-- ==== Sys2Proof/Laws/KeepsChip.lean ====
section
/-! SUPPORT. What the model's functions keep of a state (`State.Rel`), one lemma each: lanes, memory, time, power, start-up, transits, routes, set-up space, sideband, replay and work. -/

set_option linter.unusedSimpArgs false

namespace Sys2Proof.Machine

open Host (Outcome)

theorem State.sendCell_rel {b_ : Bool} {s₀ : State} (s : State) (p : Nat) (h : HeldCell) (h_s : s₀.Rel b_ s) :
    s₀.Rel b_ (State.sendCell s p h).1 := by
  unfold State.sendCell
  repeat'
    first
    | with_reducible assumption
    | with_reducible apply State.bump_rel
    | with_reducible apply State.modLink_rel
    | with_reducible apply State.release_rel
    | simp only [State.rel_mk]
    | split

theorem State.fillCells_rel {s₀ : State} (s : State) (p : Nat) (x0 : Nat) (x1 : List Cell) (h_s : s₀.Rel false s) :
    s₀.Rel false (State.fillCells s p x0 x1).1 := by
  induction x0 generalizing s p x1 with
  | zero =>
    unfold State.fillCells
    repeat'
      first
      | with_reducible assumption
      | with_reducible apply State.bump_rel
      | with_reducible apply State.modLink_rel
      | with_reducible apply State.replay_rel
      | with_reducible apply State.sendCell_rel
      | simp only [State.rel_mk]
      | split
      | with_reducible refine State.rel_fst (by assumption) ?_
  | succ n_ ih_ =>
    unfold State.fillCells
    repeat'
      first
      | with_reducible assumption
      | with_reducible apply State.bump_rel
      | with_reducible apply State.modLink_rel
      | with_reducible apply State.replay_rel
      | with_reducible apply State.sendCell_rel
      | simp only [State.rel_mk]
      | split
      | with_reducible refine State.rel_fst (by assumption) ?_
      | with_reducible apply ih_

theorem State.raiseMark_rel {b_ : Bool} {s₀ : State} (s : State) (p : Nat) (h_s : s₀.Rel b_ s) :
    s₀.Rel b_ (State.raiseMark s p) := by
  unfold State.raiseMark
  repeat'
    first
    | with_reducible assumption
    | with_reducible apply State.say_rel
    | simp only [State.rel_mk]
    | split

theorem State.takeTransit_rel {b_ : Bool} {s₀ : State} (s : State) (p : Nat) (h_s : s₀.Rel b_ s) :
    s₀.Rel b_ (State.takeTransit s p).1 := by
  unfold State.takeTransit
  repeat'
    first
    | with_reducible assumption
    | with_reducible apply State.take_rel
    | simp only [State.rel_mk]

theorem State.wordSent_rel {b_ : Bool} {s₀ : State} (s : State) (l p : Nat) (w : LinkWord) (h_s : s₀.Rel b_ s) :
    s₀.Rel b_ (State.wordSent s l p w) := by
  unfold State.wordSent
  repeat'
    first
    | with_reducible assumption
    | with_reducible apply State.modLane_rel
    | with_reducible apply State.modLink_rel
    | simp only [State.rel_mk]
    | with_reducible apply State.rel_foldl
    | intro _
    | split

theorem State.stuff_rel {b_ : Bool} {s₀ : State} (s : State) (l stuffed : Nat) (h_s : s₀.Rel b_ s) :
    s₀.Rel b_ (State.stuff s l stuffed) := by
  unfold State.stuff
  repeat'
    first
    | with_reducible assumption
    | with_reducible apply State.bump_rel
    | with_reducible apply State.bumpBy_rel
    | with_reducible apply State.modLane_rel
    | with_reducible apply State.raise_rel
    | with_reducible apply State.setFld_rel
    | simp only [State.rel_mk]
    | split

theorem State.sendField_rel {b_ : Bool} {s₀ : State} (s : State) (l p : Nat) (w : Option LinkWord) (h_s : s₀.Rel b_ s) :
    s₀.Rel b_ (State.sendField s l p w) := by
  unfold State.sendField
  repeat'
    first
    | with_reducible assumption
    | with_reducible apply State.modLane_rel
    | with_reducible apply State.wordSent_rel
    | simp only [State.rel_mk]
    | split

theorem State.codewordField_rel {b_ : Bool} {s₀ : State} (s : State) (l p : Nat) (h_s : s₀.Rel b_ s) :
    s₀.Rel b_ (State.codewordField s l p).1 := by
  unfold State.codewordField
  repeat'
    first
    | with_reducible assumption
    | with_reducible apply State.modLink_rel
    | with_reducible apply State.raiseMark_rel
    | with_reducible apply State.sendField_rel
    | simp only [State.rel_mk]
    | split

================

_How to complete this task_
Could you transcribe all of the entries exactly, leaving nothing out?

_Answer to this exercise_
-- ==== Sys2Proof/Laws/KeepsChip.lean ====
section
/-! SUPPORT. What the model's functions keep of a state (`State.Rel`), one lemma each: lanes, memory, time, power, start-up, transits, routes, set-up space, sideband, replay and work. -/

set_option linter.unusedSimpArgs false

namespace Sys2Proof.Machine

open Host (Outcome)

theorem State.sendCell_rel {b_ : Bool} {s₀ : State} (s : State) (p : Nat) (h : HeldCell) (h_s : s₀.Rel b_ s) :
    s₀.Rel b_ (State.sendCell s p h).1 := by
  unfold State.sendCell
  repeat'
    first
    | with_reducible assumption
    | with_reducible apply State.bump_rel
    | with_reducible apply State.modLink_rel
    | with_reducible apply State.release_rel
    | simp only [State.rel_mk]
    | split

theorem State.fillCells_rel {s₀ : State} (s : State) (p : Nat) (x0 : Nat) (x1 : List Cell) (h_s : s₀.Rel false s) :
    s₀.Rel false (State.fillCells s p x0 x1).1 := by
  induction x0 generalizing s p x1 with
  | zero =>
    unfold State.fillCells
    repeat'
      first
      | with_reducible assumption
      | with_reducible apply State.bump_rel
      | with_reducible apply State.modLink_rel
      | with_reducible apply State.replay_rel
      | with_reducible apply State.sendCell_rel
      | simp only [State.rel_mk]
      | split
      | with_reducible refine State.rel_fst (by assumption) ?_
  | succ n_ ih_ =>
    unfold State.fillCells
    repeat'
      first
      | with_reducible assumption
      | with_reducible apply State.bump_rel
      | with_reducible apply State.modLink_rel
      | with_reducible apply State.replay_rel
      | with_reducible apply State.sendCell_rel
      | simp only [State.rel_mk]
      | split
      | with_reducible refine State.rel_fst (by assumption) ?_
      | with_reducible apply ih_

theorem State.raiseMark_rel {b_ : Bool} {s₀ : State} (s : State) (p : Nat) (h_s : s₀.Rel b_ s) :
    s₀.Rel b_ (State.raiseMark s p) := by
  unfold State.raiseMark
  repeat'
    first
    | with_reducible assumption
    | with_reducible apply State.say_rel
    | simp only [State.rel_mk]
    | split

theorem State.takeTransit_rel {b_ : Bool} {s₀ : State} (s : State) (p : Nat) (h_s : s₀.Rel b_ s) :
    s₀.Rel b_ (State.takeTransit s p).1 := by
  unfold State.takeTransit
  repeat'
    first
    | with_reducible assumption
    | with_reducible apply State.take_rel
    | simp only [State.rel_mk]

theorem State.wordSent_rel {b_ : Bool} {s₀ : State} (s : State) (l p : Nat) (w : LinkWord) (h_s : s₀.Rel b_ s) :
    s₀.Rel b_ (State.wordSent s l p w) := by
  unfold State.wordSent
  repeat'
    first
    | with_reducible assumption
    | with_reducible apply State.modLane_rel
    | with_reducible apply State.modLink_rel
    | simp only [State.rel_mk]
    | with_reducible apply State.rel_foldl
    | intro _
    | split

theorem State.stuff_rel {b_ : Bool} {s₀ : State} (s : State) (l stuffed : Nat) (h_s : s₀.Rel b_ s) :
    s₀.Rel b_ (State.stuff s l stuffed) := by
  unfold State.stuff
  repeat'
    first
    | with_reducible assumption
    | with_reducible apply State.bump_rel
    | with_reducible apply State.bumpBy_rel
    | with_reducible apply State.modLane_rel
    | with_reducible apply State.raise_rel
    | with_reducible apply State.setFld_rel
    | simp only [State.rel_mk]
    | split

theorem State.sendField_rel {b_ : Bool} {s₀ : State} (s : State) (l p : Nat) (w : Option LinkWord) (h_s : s₀.Rel b_ s) :
    s₀.Rel b_ (State.sendField s l p w) := by
  unfold State.sendField
  repeat'
    first
    | with_reducible assumption
    | with_reducible apply State.modLane_rel
    | with_reducible apply State.wordSent_rel
    | simp only [State.rel_mk]
    | split

theorem State.codewordField_rel {b_ : Bool} {s₀ : State} (s : State) (l p : Nat) (h_s : s₀.Rel b_ s) :
    s₀.Rel b_ (State.codewordField s l p).1 := by
  unfold State.codewordField
  repeat'
    first
    | with_reducible assumption
    | with_reducible apply State.modLink_rel
    | with_reducible apply State.raiseMark_rel
    | with_reducible apply State.sendField_rel
    | simp only [State.rel_mk]
    | split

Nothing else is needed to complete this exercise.